** EXERCISE INPUTS follows **
-- ==== Sys2Proof/Laws/KeptFaults.lean ====
section
/-!
SUPPORT. What the operations of Faults keep (KeptBase.lean): the queue, a canonical register file, and a canonical Loft; a lemma that holds for every Q says the operation writes nothing in the Loft.
-/

set_option linter.unusedTactic false
set_option linter.unreachableTactic false
set_option linter.unusedVariables false

namespace Sys2Proof.Machine

variable {Q : KMap Byte → KMap Bool → Prop} {ql : List Instr}

theorem kept_State_hostInterrupt (s : State) (hs : Kept Q ql s) : Kept Q ql (State.hostInterrupt s) := by
  unfold State.hostInterrupt
  grind -ring -linarith [kept_State_signal, kept_State_signalBoth, kept_intro, of_kept]

theorem kept_State_stepAction (s : State) (f : Firing) (step : Nat) (w : Nat × Nat × Nat) (hs : Kept CanonLoft ql s) : Kept CanonLoft ql (State.stepAction s f step w) := by
  unfold State.stepAction
  grind -ring -linarith [kept_State_requestChip, kept_State_requestReset, kept_State_setFaultN, kept_intro, of_kept]

theorem kept_State_stewardNmi (s : State) (hs : Kept Q ql s) : Kept Q ql (State.stewardNmi s) := by
  unfold State.stewardNmi
  grind -ring -linarith [kept_State_emit, kept_intro, of_kept]

theorem kept_State_act (s : State) (f : Firing) (want : Nat) (esc : Bool) (expiry : Bool) (hs : Kept CanonLoft ql s) : Kept CanonLoft ql (State.act s f want esc expiry).2 := by
  unfold State.act
  grind -ring -linarith (splits := 20) (gen := 16) (ematch := 12) [kept_State_fire, kept_State_publish, kept_State_bump, kept_State_fireLimited, kept_State_hostInterrupt, kept_State_stepAction, kept_State_stewardNmi, kept_intro, of_kept]

theorem kept_State_showClass (s : State) (hs : Kept Q ql s) : Kept Q ql (State.showClass s) := by
  unfold State.showClass
  grind -ring -linarith [kept_State_setNum, kept_intro, of_kept]

theorem kept_State_setClass (s : State) (ty : Nat) (src : Nat) (v : FaultClass) (hs : Kept Q ql s) : Kept Q ql (State.setClass s ty src v) := by
  unfold State.setClass
  grind -ring -linarith [kept_State_setNum, kept_State_showClass, kept_intro, of_kept]

theorem kept_State_escalate (s : State) (f : Firing) (hs : Kept CanonLoft ql s) : Kept CanonLoft ql (State.escalate s f) := by
  unfold State.escalate
  grind -ring -linarith [kept_State_act, kept_State_setClass, kept_intro, of_kept]

theorem kept_State_openClass (s : State) (f : Firing) (hs : Kept CanonLoft ql s) : Kept CanonLoft ql (State.openClass s f) := by
  unfold State.openClass
  grind -ring -linarith [kept_State_act, kept_State_setClass, kept_intro, of_kept]

theorem kept_State_takeFiring (s : State) (f : Firing) (hs : Kept CanonLoft ql s) : Kept CanonLoft ql (State.takeFiring s f) := by
  unfold State.takeFiring
  grind -ring -linarith [kept_State_act, kept_State_escalate, kept_State_openClass, kept_intro, of_kept]

theorem kept_execClassAckWrite (req : Requester) (data : Word) (s : State) (hs : Kept Q ql s) : ∀ out, execClassAckWrite req data s = .next out → Kept Q ql out := by
  intro out e
  unfold execClassAckWrite at e
  grind -ring -linarith [kept_State_bump, kept_State_setClass, kept_State_guarded, kept_intro, of_kept]

theorem kept_execClassCfgWrite (req : Requester) (data : Word) (s : State) (hs : Kept Q ql s) : ∀ out, execClassCfgWrite req data s = .next out → Kept Q ql out := by
  intro out e
  unfold execClassCfgWrite at e
  grind -ring -linarith [kept_State_setClass, kept_State_guarded, kept_intro, of_kept]

theorem kept_execFaultNClrWrite (req : Requester) (data : Word) (s : State) (hs : Kept Q ql s) : ∀ out, execFaultNClrWrite req data s = .next out → Kept Q ql out := by
  intro out e
  unfold execFaultNClrWrite at e
  grind -ring -linarith [kept_State_setFaultN, kept_State_guarded, kept_intro, of_kept]

theorem kept_execFcInjectWrite (req : Requester) (data : Word) (s : State) (hs : Kept CanonLoft ql s) : ∀ out, execFcInjectWrite req data s = .next out → Kept CanonLoft ql out := by
  intro out e
  unfold execFcInjectWrite at e
  grind -ring -linarith [kept_State_bump, kept_State_guarded, kept_State_noteEvent, kept_State_takeFiring, kept_intro, of_kept]

theorem kept_execFcFiringArrival (s : State) (hs : Kept CanonLoft ql s) : ∀ out, execFcFiringArrival s = .next out → Kept CanonLoft ql out := by
  intro out e
  unfold execFcFiringArrival at e
  grind -ring -linarith [kept_State_noteEvent, kept_State_takeFiring, kept_intro, of_kept]

theorem kept_execGraceExpire (ty : Nat) (src : Nat) (s : State) (hs : Kept CanonLoft ql s) : ∀ out, execGraceExpire ty src s = .next out → Kept CanonLoft ql out := by
  intro out e
  unfold execGraceExpire at e
  grind -ring -linarith [kept_State_bump, kept_State_act, kept_State_setClass, kept_intro, of_kept]

end Sys2Proof.Machine
end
** End of EXERCISE INPUTS **
PROBLEM TO SOLVE:
Above is a listing; print exactly its lines from the one with "unfold State.showClass" through the one with "unfold State.setClass", and no other lines.

RESULT OF THIS TASK:
  unfold State.showClass
  grind -ring -linarith [kept_State_setNum, kept_intro, of_kept]

theorem kept_State_setClass (s : State) (ty : Nat) (src : Nat) (v : FaultClass) (hs : Kept Q ql s) : Kept Q ql (State.setClass s ty src v) := by
  unfold State.setClass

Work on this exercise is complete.